12.2 Fair value of financial instruments
The fair value hierarchy established by IFRS 13 Fair Value Measurement has three levels to classify the inputs to valuation techniques used to measure fair value as described below:
Level 1 – unadjusted quoted prices in active markets for identical assets or liabilities;
Level 2 – inputs other than quoted market prices that are observable for the assets or liabilities either directly or indirectly; and
Level 3 – inputs that are not based on observable market data.
Silver47 Exploration Corp.
Notes to the Condensed Interim Consolidated Financial Statements (Unaudited)
For the three months ended October 31, 2025 and 2024
(Expressed in Canadian dollars)
12. Financial Instruments (continued)
| Financial Instruments | Classification |
|---|---|
| Cash and cash equivalents | Amortized cost |
| Accounts payable and accrued liabilities | Amortized cost |
| Share based payment liabilities | Fair value through profit and loss |
The fair value of the Company’s financial instruments carried at amortized cost approximate their carrying values due to their short-term nature.
12.3 Credit risk
Credit risk is the risk of an unexpected loss if a customer or third party to a financial instrument fails to meet its contractual obligations.
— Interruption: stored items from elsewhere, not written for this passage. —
/-! Row repair (R315 to R318). -/

/-- MEM_REPAIR_REQ (R316, R318, R321). -/
def State.repairReq (s : State) (fn : Nat) (v : BitVec 64) : State :=
  s.memGated fn 0x74018 fun s =>
    let w := v.toNat
    let row := BitVec.ofNat 32 (bits w 31 0)
    let k := bits w 34 32
    let answer := fun r : Nat => s.modMem fun m => { m with repairResult := r, repairRow := row, repairStack := k }
    if bit w 63 = false then s
    else if bits w 62 35 ≠ 0 ∨ bits w 31 27 ≠ 0 ∨ 40959 < bits w 26 11 then answer 7
    else if s.mem.repair.isSome ∨ s.pendingRepair.isSome then answer 4
    else if s.remapped k row then answer 5
    else s.startRepair k row

def execMemRepairReq (fn : Fin 64) (v : BitVec 64) (s : State) : Host.Outcome State Fault Refusal := .next (s.repairReq fn v)

def State.repairNext (s : State) : State :=
  if s.mem.repair.isSome then s
  else match s.pendingRepair with
    | some (k, e) => s.startRepair k (s.logEntry k e).row
    | none => s

def execRowRepairStart (s : State) : Host.Outcome State Fault Refusal := .next s.repairNext

/-- R317 steps 2 to 4. A stack at level 3 holds the copy. -/
def State.repairDone (s : State) : State :=
  match s.mem.repair with
  | none => s
  | some r =>
    if (s.stack r.stack).throt = 3 then s
    else
      let c := r.stack + 8 * bits r.row.toNat 4 0
      let s := (s.modChan c fun x => (x.moved 4 0 false).moved 4 0 true).moveWords fun w =>
        decide (s.channelAt (64 * w) = c) && decide (s.rowId (64 * w) = r.row)
      let off := keepRowmap r.stack r.spare
      let lim := s.keepLimited off
      let s := s.keepWrite off (BitVec.ofNat 64 (r.row.toNat + 2 ^ 32))
      let s := (s.modLogOf r.stack r.row fun e => { e with repaired := true }).modStack r.stack fun x => { x with kept := x.kept + 1 }
      let s := s.modMem fun m => { m with repair := none, repairResult := if lim then 6 else 2,
                                          remap := Tbl.set none m.remap (256 * r.stack + r.spare) (some r.row) }
      s.record 0x053 (maintKey 1 r.stack r.row) []

def execRowRepairDone (s : State) : Host.Outcome State Fault Refusal := .next s.repairDone

/-- R315: at INIT the fuse map applies, then the kept entries of every stack in index order; one whose spare the fuses use or whose row
is remapped already is ignored, with a record. -/
def State.applyRowmap (s : State) : State :=
  let s := s.modMem fun m => { m with remap := m.fuse }
  let s := (List.range 8).foldl (fun a k => a.modStack k fun x => { x with fused := (keysIn s.mem.fuse (256 * k) (256 * k + 256)).length }) s
  (List.range 2048).foldl (fun a i =>
    let w := a.keep (0xC2000 + 8 * i)
    let row := w.extractLsb' 0 32
    if !w.getLsbD 32 then a
    else if (Tbl.get none a.mem.fuse i).isSome ∨ a.remapped (i / 256) row then a.record 0x052 (memKey 4 0) [i]
    else (a.modMem fun m => { m with remap := Tbl.set none m.remap i (some row) }).modStack (i / 256) fun x => { x with kept := x.kept + 1 }) s
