-- ==== Sys2Proof/Machine/PowerExec.lean ====
section
/-! DEFINITION. The commands of the power chain (R347 to R355). -/

namespace Sys2Proof.Machine

/-- R349: the record of an opening or a closing: the bus voltage and the cause, 0 undervoltage, 1 overvoltage, 2 return (log
entry 20). -/
def State.stageRecord (s : State) (mv cause : Nat) : State := s.record 0x060 0 [mv, cause]

/-- R564, R588: the store converter stops and both legs isolate. -/
def State.legsOff (s : State) : State := (s.modBay 0 fun x => { x with isolated := true }).modBay 1 fun x => { x with isolated := true }

/-- R348, R349, R456: below 44.0 V or above 58.0 V the stage opens, and the store converter holds VBUS_INT where a leg can, unless the module
is drained or asks for a power cycle. -/
def State.stageOpen (s : State) (mv : Nat) (tooHigh : Bool) : State :=
  if !s.pwr.closed ∨ (if tooHigh then mv ≤ 58000 else 44000 ≤ mv) then s
  else
    let y := { s.tray with openedAt := some s.lt, stInput := s.tray.stInput ||| (if tooHigh then 0x80 else 0x10) }
    let s := { s with pwr := { s.pwr with closed := false, busMv := mv }, carts := { s.carts with openAt := some s.lt }, tray := y }
    let s := (s.stageRecord mv (if tooHigh then 1 else 0)).abandonCal 2
    let s := s.modDraw fun d => { d with overDraw := false, under := false }
    (if s.up.drained ∨ s.tray.pwrReq then s.legsOff else s).busHeld

def execInputStageOpen (mv : Nat) (tooHigh : Bool) (s : State) : Host.Outcome State Fault Refusal := .next (s.stageOpen mv tooHigh)

/-- R348: the stage closes with the bus within 45.0 to 57.0 V. -/
def State.stageClose (s : State) (mv : Nat) : State :=
  if s.pwr.closed ∨ mv < 45000 ∨ 57000 < mv ∨ s.svc = .off then s
  else
    let s := { s with pwr := { s.pwr with closed := true, busMv := mv }, carts := { s.carts with openAt := none }, tray := { s.tray with openedAt := none } }
    ((s.stageRecord mv 2).modRail 0 fun x => { x with state := 1 }).cartTotals

def execInputStageClose (mv : Nat) (s : State) : Host.Outcome State Fault Refusal := .next (s.stageClose mv)

/-- R353: the converter is reported and stays out of service until INIT; R417 lowers the stage-1 cap. -/
def State.converterFail (s : State) (k : Nat) : State :=
  (s.modRail 1 fun x => { x with units := x.units ||| BitVec.ofNat 8 (2 ^ k) }).record 0x060 (1 + field k 4 2) [k]

def execBusConverterFail (k : Fin 8) (s : State) : Host.Outcome State Fault Refusal := .next (s.converterFail k)

/-- R354, R355: a privileged rail outside its window; VFEED's faults are those of R402. -/
def State.privFault (s : State) (i mv : Nat) : State :=
  if 4 ≤ i ∧ i ≤ 10 ∧ (railSpec i).inWindow mv = false then s.railFault i else s

def execRailFault (rail : Fin 12) (mv : Nat) (s : State) : Host.Outcome State Fault Refusal := .next (s.privFault rail mv)

end Sys2Proof.Machine
end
Credit risk for the Company is primarily associated with the Company's bank balances. The Company mitigates credit risk associated with its bank balance by holding cash with large, reputable financial institutions.
12.4 Liquidity risk
Liquidity risk is the risk that the Company will not be able to settle or manage its obligations associated with financial liabilities. To manage liquidity risk, the Company closely monitors its liquidity position and ensures it has adequate sources of funding to finance its projects and operations. The Company's working capital as at October 31, 2025 was $25,045,700 (July 31, 2025 – $2,583,701). The Company's accounts payable and accrued liabilities are expected to be realized or settled, respectively, within a one-year period.
13. Related Party Transactions
Transaction with Key Management Personnel
Key management personnel are persons responsible for planning, directing and controlling the activities of an entity. The remuneration of directors and key management personnel during the years ended July 31, 2025, and 2024 were as follows:
| October 31, 2025 | October 31, 2024 | |||
|---|---|---|---|---|
| Management consulting fees | $ | 325,000 | $ | 68,750 |
| Director's fees | 294,998 | 10,000 | ||
| Share-based compensation | 1,867,039 | 147,656 | ||
| Total | $ | 2,487,037 | $ | 226,406 |
As at October 31, 2025, there was $Nil (July 31, 2025 - $323) due to related parties included in accounts payables and accrued liabilities.